By Carrie Spitler
The Santa Cruz City Council is set to take a stand for immigrants’ rights in its March 13 meeting. The council is expected to pass a resolution opposing an increase in naturalization fees proposed by the United States Citizen and Immigration Services (USCIS).
The USCIS wants to raise naturalization fees from $330 to $595, stating that the extra funds would expedite the immigrant approval process.
The Council’s resolution was written in part by the National Association of Latino Elected and Appointed Officials (NALEO) and in part by City Councilmember Tony Madrigal. Madrigal, whose parents emigrated from Mexico to California, believes a fee increase will place too heavy a burden on immigrants struggling to start a new life in a foreign country.
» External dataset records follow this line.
/-- Settles O9: each operation at the width of d, and the remainders by division with remainder. -/
theorem longArithmeticCompletes : Obligations.LongArithmeticCompletes := by
  refine fun o => ⟨?add, ?sub, ?mul, ?mulh, ?mulhz, ?div, ?divz, ?rem, ?remz, ?min, ?max, ?minz, ?maxz, ?neg, ?abs⟩
  case add | sub | mul =>
    refine longResult_of (fun _ => rfl) fun sat x y _ _ => ?_
    cases o.sxa <;> rfl
  case rem => exact longResult_of (fun _ => rfl) fun sat x y _ _ => intRem_eq _ sat x y
  case remz => exact longResult_of (fun _ => rfl) fun sat x y _ _ => intRemz_eq _ sat x y
  case minz => exact longResult_of (fun _ => rfl) fun sat x y _ _ => intMinz_eq _ sat x y
  case maxz => exact longResult_of (fun _ => rfl) fun sat x y _ _ => intMaxz_eq _ sat x y
  case neg | abs => exact longResult1_of (fun _ => rfl) fun _ _ _ => rfl
  all_goals exact longResult_of (fun _ => rfl) fun _ _ _ _ _ => rfl

/-! ### Logic and shifts (R231, R232) -/

theorem intAndn_eq {w y : Nat} (hy : y < 2 ^ w) (sat : Bool) (x : Nat) : intAndn w sat x y = (x &&& (2 ^ w - 1 - y), none) := by
  rw [intAndn, Nat.mod_eq_of_lt hy]

theorem intNot_eq {w x : Nat} (hx : x < 2 ^ w) (sat : Bool) (y : Nat) : intNot w sat x y = (2 ^ w - 1 - x, none) := by
  rw [intNot, Nat.mod_eq_of_lt hx]

theorem intShl_eq (w : Nat) (sat : Bool) (x n : Nat) : intShl w sat x n = (if w ≤ n then 0 else x * 2 ^ n % 2 ^ w, none) := by
  rw [intShl, Nat.shiftLeft_eq]

theorem intShr_eq (w : Nat) (sat : Bool) (x n : Nat) : intShr w sat x n = (if w ≤ n then 0 else x / 2 ^ n, none) := by
  rw [intShr, Nat.shiftRight_eq_div_pow]

theorem intRotl_eq (w : Nat) (sat : Bool) (x n : Nat) :
    intRotl w sat x n = ((x * 2 ^ (n % w) ||| x / 2 ^ (w - n % w)) % 2 ^ w, none) := by
  simp only [intRotl, Nat.shiftLeft_eq, Nat.shiftRight_eq_div_pow]

/-! ### Bit counts and bit reversal (R233) -/

/-- CLZ counts the zero bits above the highest one. -/
theorem intClz_spec {w x : Nat} (hx : x < 2 ^ w) (sat : Bool) (y : Nat) :
    (intClz w sat x y).1 ≤ w ∧ (∀ i < (intClz w sat x y).1, x.testBit (w - 1 - i) = false)
      ∧ ((intClz w sat x y).1 < w → x.testBit (w - 1 - (intClz w sat x y).1) = true) := by
  simp only [intClz]
  split
  case isTrue h0 => simp [h0]
  case isFalse h0 =>
    have hlog : Nat.log2 x < w := (Nat.log2_lt h0).2 hx
    refine ⟨by omega, fun i hi => ?_, fun _ => ?_⟩
    · exact Nat.testBit_lt_two_pow ((Nat.lt_log2_self).trans_le (Nat.pow_le_pow_right (by omega) (by omega)))
    · rw [show w - 1 - (w - 1 - Nat.log2 x) = Nat.log2 x by omega]
      exact Nat.testBit_log2 h0

theorem lowZeros_le (x n : Nat) : lowZeros x n ≤ n := by
  induction n generalizing x with
  | zero => exact Nat.le_refl 0
  | succ n ih =>
    rw [lowZeros]
    have := ih (x / 2)
    split <;> omega

theorem testBit_of_lt_lowZeros {x n i : Nat} (hi : i < lowZeros x n) : x.testBit i = false := by
  induction n generalizing x i with
  | zero => exact absurd hi (Nat.not_lt_zero i)
  | succ n ih =>
    rw [lowZeros] at hi
    split at hi
    · exact absurd hi (Nat.not_lt_zero i)
    case isFalse hodd =>
      cases i with
      | zero => simp [hodd]
      | succ i => rw [Nat.testBit_succ]; exact ih (by omega)

theorem testBit_lowZeros {x n : Nat} (h : lowZeros x n < n) : x.testBit (lowZeros x n) = true := by
  induction n generalizing x with
  | zero => exact absurd h (Nat.not_lt_zero _)
  | succ n ih =>
    rw [lowZeros] at h ⊢
    split at h
    case isTrue hodd => simp [hodd]
    case isFalse hodd => rw [if_neg hodd, Nat.testBit_succ]; exact ih (by omega)

theorem lowZeros_eq_find (x w : Nat) : lowZeros x w = ((List.range w).find? fun i => x.testBit i).getD w := by
  have hle := lowZeros_le x w
  rcases Nat.lt_or_ge (lowZeros x w) w with hlt | hge
  · rw [(List.find?_range_eq_some (i := lowZeros x w)).2 ⟨testBit_lowZeros hlt, by simpa, fun j hj => by
      simp [testBit_of_lt_lowZeros hj]⟩]
    rfl
  · rw [List.find?_range_eq_none.2 fun i hi => by simp [testBit_of_lt_lowZeros (hi.trans_le hge)]]
    exact Nat.le_antisymm hle hge

theorem oneBits_eq_countP (x w : Nat) : oneBits x w = (List.range w).countP fun i => x.testBit i := by
  induction w generalizing x with
  | zero => rfl
  | succ w ih =>
    rw [oneBits, ih, List.range_succ_eq_map, List.countP_cons, List.countP_map]
    have hbit : x % 2 = if x.testBit 0 = true then 1 else 0 := by
      rw [Nat.testBit_zero]; split <;> simp_all
    rw [hbit, Nat.add_comm]
    congr 1
    exact List.countP_congr fun i _ => by simp [Nat.testBit_succ]

/-- Bit i of the low n bits in reverse order above an accumulator. -/
theorem testBit_revBits (x n acc i : Nat) :
    (revBits x n acc).testBit i = if i < n then x.testBit (n - 1 - i) else acc.testBit (i - n) := by
  induction n generalizing x acc with
  | zero => simp [revBits]
  | succ n ih =>
    rw [revBits, ih]
    rcases Nat.lt_trichotomy i n with hi | rfl | hi
    · rw [if_pos hi, if_pos (by omega), ← Nat.testBit_succ]
      congr 1; omega
    · simp
    · rw [if_neg (by omega), if_neg (by omega), show i - n = i - (n + 1) + 1 by omega, Nat.testBit_succ]
      congr 1; omega

theorem revBits_lt (x n : Nat) : revBits x n 0 < 2 ^ n :=
  Nat.lt_pow_two_of_testBit _ fun i hi => by simp [testBit_revBits, Nat.not_lt.2 hi]

/-- The low bits of a number as a sum of powers of two. -/
theorem sum_testBit (x w : Nat) : ((List.range w).map fun i => if x.testBit i then 2 ^ i else 0).sum = x % 2 ^ w := by
  induction w with
  | zero => simp [Nat.mod_one]
  | succ w ih =>
    rw [List.range_succ, List.map_append, List.sum_append, ih, Nat.mod_pow_succ, ← Nat.toNat_testBit]
    cases hbit : x.testBit w <;> simp [hbit]

theorem revBits_eq_sum (x w : Nat) :
    revBits x w 0 = ((List.range w).map fun i => if x.testBit (w - 1 - i) then 2 ^ i else 0).sum := by
  rw [← Nat.mod_eq_of_lt (revBits_lt x w), ← sum_testBit]
  congr 1
  refine List.map_congr_left fun i hi => ?_
  rw [testBit_revBits, if_pos (List.mem_range.1 hi)]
“I’ve already heard from the Latino and Indian immigrant communities and they are expressing concern about the negative impact this will have on them,” Madrigal said.
The Watsonville City Council passed a similar resolution on Feb. 27, and a number of other local organizations have voiced their opposition to the proposed fee hike as well.
Yolanda Goda, executive director of the Familia Center, a Latino family resource agency, feels that the proposed increase is a very discouraging sign for immigrants.
“It sends the message [that] you have all these criteria to pass and now we’re going to make it even harder,” Goda said.
Goda, Madrigal, and others believe that while the lengthy processing time for citizenship applications must be addressed, the federal government needs to find other sources of funding besides immigrants’ pocketbooks.
“There is an 80 percent or more increase which [the USCIS] promises will reduce the processing time by 20 percent,” Madrigal said. “I’m sorry, but if it reduces it from 10 days to eight days, that doesn’t seem like much to me.”
Local immigration attorney Maura Petersen is concerned that immigrants won’t be able to pay the increased fee as well as hire an attorney to help them through the application process. Petersen predicts that many will be forced to turn to “notarios”—cheaper, unlicensed lawyers who offer assistance to immigrants but often take advantage of them.
“Without proper assistance, these eligible applicants may delay their immigration process,” Petersen told City on a Hill Press via e-mail. “Or, in some cases with strict deadlines, they may lose their opportunity to immigrate altogether.”
An alternative to hiring “notarios” is the Santa Cruz County Immigration Project (SCCIP), which provides educational, advocacy, and legal services to immigrants. SCCIP Program Director Doug Keegan is against the USCIS’s proposed fee hike, as he believes it to be an offensive gesture toward prospective immigrants.
“Is [this fee increase] really how we promote citizenship? “ Keegan said. “This is what we’re doing to show them that we want them to participate in our democracy, our country?”
Despite the proposed fee hikes and the numerous hardships they face once inside the United States, Goda believes that immigrants will still try to grab a piece of the American Dream.
“They have nothing to go back to [in Mexico],” Goda said. “I know it’s hard to imagine, but for all the difficulties they have here, where they live in the shadows and get all the unwanted jobs, it’s even harder to live back there.”